* [EXERCISE AIM]
In the data below, one line contains "c f s).me = s.me := rfl" and a later one contains "c f s).work = s.work := rfl". Print both, with every line between them, exactly and alone.

****

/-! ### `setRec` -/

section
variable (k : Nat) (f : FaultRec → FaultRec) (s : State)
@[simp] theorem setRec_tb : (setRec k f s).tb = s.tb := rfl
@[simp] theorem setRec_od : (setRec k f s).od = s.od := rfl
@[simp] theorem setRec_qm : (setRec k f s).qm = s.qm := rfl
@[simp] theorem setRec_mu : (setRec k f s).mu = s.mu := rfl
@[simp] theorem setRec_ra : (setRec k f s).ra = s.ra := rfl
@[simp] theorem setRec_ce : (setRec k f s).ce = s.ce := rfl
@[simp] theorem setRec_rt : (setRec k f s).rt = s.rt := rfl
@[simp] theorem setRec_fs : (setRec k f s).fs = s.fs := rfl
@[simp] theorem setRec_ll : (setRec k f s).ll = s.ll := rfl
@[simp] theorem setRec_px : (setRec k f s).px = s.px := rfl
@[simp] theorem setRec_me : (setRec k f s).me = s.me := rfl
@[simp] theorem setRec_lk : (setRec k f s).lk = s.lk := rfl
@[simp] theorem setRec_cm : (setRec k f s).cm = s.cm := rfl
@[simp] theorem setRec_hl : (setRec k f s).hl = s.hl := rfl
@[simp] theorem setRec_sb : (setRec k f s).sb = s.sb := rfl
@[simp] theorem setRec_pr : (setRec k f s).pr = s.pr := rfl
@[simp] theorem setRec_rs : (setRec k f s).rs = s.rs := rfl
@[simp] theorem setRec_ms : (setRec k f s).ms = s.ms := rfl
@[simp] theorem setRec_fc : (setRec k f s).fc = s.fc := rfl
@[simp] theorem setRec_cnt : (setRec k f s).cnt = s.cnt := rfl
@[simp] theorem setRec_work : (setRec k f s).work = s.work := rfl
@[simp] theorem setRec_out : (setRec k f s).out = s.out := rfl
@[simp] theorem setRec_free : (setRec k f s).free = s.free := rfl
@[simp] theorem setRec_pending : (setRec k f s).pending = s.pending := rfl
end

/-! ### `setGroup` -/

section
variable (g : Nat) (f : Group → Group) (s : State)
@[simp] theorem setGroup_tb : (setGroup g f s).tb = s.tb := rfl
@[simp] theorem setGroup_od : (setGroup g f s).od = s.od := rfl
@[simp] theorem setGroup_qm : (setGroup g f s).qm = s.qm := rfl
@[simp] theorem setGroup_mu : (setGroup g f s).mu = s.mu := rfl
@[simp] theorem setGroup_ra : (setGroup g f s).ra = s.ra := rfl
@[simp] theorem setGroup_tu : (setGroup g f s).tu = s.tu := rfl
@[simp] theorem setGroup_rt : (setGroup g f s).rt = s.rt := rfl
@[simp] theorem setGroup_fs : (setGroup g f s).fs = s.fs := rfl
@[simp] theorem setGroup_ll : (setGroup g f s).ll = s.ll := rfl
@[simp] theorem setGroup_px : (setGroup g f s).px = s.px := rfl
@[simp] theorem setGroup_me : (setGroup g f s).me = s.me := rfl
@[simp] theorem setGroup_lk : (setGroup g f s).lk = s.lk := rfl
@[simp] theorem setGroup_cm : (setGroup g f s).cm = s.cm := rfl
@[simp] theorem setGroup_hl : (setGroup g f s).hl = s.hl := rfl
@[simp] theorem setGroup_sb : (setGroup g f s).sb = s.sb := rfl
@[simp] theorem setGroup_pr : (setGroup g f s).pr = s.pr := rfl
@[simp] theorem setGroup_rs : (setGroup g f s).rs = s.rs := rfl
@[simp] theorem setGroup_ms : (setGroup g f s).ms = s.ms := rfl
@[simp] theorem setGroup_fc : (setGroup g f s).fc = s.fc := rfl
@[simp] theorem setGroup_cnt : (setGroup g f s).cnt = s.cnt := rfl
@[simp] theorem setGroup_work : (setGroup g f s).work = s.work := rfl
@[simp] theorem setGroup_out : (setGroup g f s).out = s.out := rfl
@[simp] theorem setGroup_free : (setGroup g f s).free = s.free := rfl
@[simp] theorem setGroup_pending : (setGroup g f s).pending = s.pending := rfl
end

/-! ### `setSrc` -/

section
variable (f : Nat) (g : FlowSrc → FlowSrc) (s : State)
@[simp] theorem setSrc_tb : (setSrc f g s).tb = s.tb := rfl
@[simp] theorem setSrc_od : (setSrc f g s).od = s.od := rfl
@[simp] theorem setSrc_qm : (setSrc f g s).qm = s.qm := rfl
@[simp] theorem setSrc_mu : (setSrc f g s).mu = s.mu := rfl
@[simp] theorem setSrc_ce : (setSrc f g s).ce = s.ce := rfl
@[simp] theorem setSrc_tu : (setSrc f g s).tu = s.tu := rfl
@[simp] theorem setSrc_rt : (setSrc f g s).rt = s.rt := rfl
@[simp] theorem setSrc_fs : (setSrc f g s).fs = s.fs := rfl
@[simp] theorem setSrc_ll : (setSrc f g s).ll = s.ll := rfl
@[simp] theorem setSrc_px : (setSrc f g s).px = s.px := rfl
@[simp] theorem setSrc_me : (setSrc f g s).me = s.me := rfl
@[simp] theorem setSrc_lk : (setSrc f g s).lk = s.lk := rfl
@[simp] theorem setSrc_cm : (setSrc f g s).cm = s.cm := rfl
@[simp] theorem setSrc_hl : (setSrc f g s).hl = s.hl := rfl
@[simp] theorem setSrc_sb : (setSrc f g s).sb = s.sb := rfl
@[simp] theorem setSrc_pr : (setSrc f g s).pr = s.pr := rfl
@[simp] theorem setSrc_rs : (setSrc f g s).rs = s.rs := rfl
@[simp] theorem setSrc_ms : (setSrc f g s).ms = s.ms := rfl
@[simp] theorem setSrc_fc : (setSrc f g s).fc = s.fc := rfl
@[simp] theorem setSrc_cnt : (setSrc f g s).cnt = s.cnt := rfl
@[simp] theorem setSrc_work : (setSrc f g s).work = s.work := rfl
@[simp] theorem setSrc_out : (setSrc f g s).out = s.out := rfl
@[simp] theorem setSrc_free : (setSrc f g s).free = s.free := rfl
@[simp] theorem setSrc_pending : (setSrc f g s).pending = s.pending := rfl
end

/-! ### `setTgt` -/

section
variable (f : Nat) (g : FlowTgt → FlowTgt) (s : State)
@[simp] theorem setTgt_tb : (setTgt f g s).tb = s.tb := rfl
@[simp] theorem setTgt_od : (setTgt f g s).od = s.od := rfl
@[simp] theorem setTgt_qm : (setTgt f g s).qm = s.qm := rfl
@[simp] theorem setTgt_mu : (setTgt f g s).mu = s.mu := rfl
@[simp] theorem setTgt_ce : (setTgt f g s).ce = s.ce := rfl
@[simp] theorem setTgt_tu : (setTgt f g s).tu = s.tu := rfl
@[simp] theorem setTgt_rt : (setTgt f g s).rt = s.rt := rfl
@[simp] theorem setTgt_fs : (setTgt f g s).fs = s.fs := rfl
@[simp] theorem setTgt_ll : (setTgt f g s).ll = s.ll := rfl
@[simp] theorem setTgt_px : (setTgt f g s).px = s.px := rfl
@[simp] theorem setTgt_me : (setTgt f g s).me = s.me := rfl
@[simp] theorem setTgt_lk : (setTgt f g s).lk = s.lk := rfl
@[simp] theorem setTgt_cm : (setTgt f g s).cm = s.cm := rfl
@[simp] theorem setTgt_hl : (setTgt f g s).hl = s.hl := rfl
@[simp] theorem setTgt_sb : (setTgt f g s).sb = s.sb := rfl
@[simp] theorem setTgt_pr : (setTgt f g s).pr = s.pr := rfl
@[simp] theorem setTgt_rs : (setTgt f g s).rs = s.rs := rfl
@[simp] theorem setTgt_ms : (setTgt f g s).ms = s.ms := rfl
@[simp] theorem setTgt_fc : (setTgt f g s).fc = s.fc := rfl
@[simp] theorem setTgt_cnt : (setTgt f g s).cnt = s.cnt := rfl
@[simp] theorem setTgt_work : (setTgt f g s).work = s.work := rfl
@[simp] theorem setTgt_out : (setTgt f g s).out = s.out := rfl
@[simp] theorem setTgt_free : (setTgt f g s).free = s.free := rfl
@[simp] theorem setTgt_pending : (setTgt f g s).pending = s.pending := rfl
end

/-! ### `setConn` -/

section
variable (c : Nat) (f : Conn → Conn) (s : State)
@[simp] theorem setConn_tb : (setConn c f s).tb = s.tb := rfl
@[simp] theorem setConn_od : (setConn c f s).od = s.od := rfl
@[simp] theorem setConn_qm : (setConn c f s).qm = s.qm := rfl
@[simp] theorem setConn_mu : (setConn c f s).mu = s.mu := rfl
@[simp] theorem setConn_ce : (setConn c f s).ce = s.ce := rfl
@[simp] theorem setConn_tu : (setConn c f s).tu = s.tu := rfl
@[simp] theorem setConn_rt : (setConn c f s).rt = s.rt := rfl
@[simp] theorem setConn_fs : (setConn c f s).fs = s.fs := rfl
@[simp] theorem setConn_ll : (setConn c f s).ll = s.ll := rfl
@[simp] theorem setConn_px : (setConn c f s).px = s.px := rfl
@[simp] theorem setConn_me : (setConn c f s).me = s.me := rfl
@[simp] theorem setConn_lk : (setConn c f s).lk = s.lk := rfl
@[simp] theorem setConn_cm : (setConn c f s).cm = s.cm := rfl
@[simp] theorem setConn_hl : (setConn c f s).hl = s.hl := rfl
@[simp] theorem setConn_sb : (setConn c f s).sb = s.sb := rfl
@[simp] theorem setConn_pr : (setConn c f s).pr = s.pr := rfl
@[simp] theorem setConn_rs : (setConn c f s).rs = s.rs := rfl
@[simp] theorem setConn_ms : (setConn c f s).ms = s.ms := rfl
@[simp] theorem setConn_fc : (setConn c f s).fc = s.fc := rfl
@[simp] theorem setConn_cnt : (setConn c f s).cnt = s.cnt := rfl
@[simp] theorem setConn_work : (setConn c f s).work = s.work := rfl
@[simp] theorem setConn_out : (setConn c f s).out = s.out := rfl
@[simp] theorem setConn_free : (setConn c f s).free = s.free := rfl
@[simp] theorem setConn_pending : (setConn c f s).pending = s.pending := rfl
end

****

* [TASK RESULT]
@[simp] theorem setConn_me : (setConn c f s).me = s.me := rfl
@[simp] theorem setConn_lk : (setConn c f s).lk = s.lk := rfl
@[simp] theorem setConn_cm : (setConn c f s).cm = s.cm := rfl
@[simp] theorem setConn_hl : (setConn c f s).hl = s.hl := rfl
@[simp] theorem setConn_sb : (setConn c f s).sb = s.sb := rfl
@[simp] theorem setConn_pr : (setConn c f s).pr = s.pr := rfl
@[simp] theorem setConn_rs : (setConn c f s).rs = s.rs := rfl
@[simp] theorem setConn_ms : (setConn c f s).ms = s.ms := rfl
@[simp] theorem setConn_fc : (setConn c f s).fc = s.fc := rfl
@[simp] theorem setConn_cnt : (setConn c f s).cnt = s.cnt := rfl
@[simp] theorem setConn_work : (setConn c f s).work = s.work := rfl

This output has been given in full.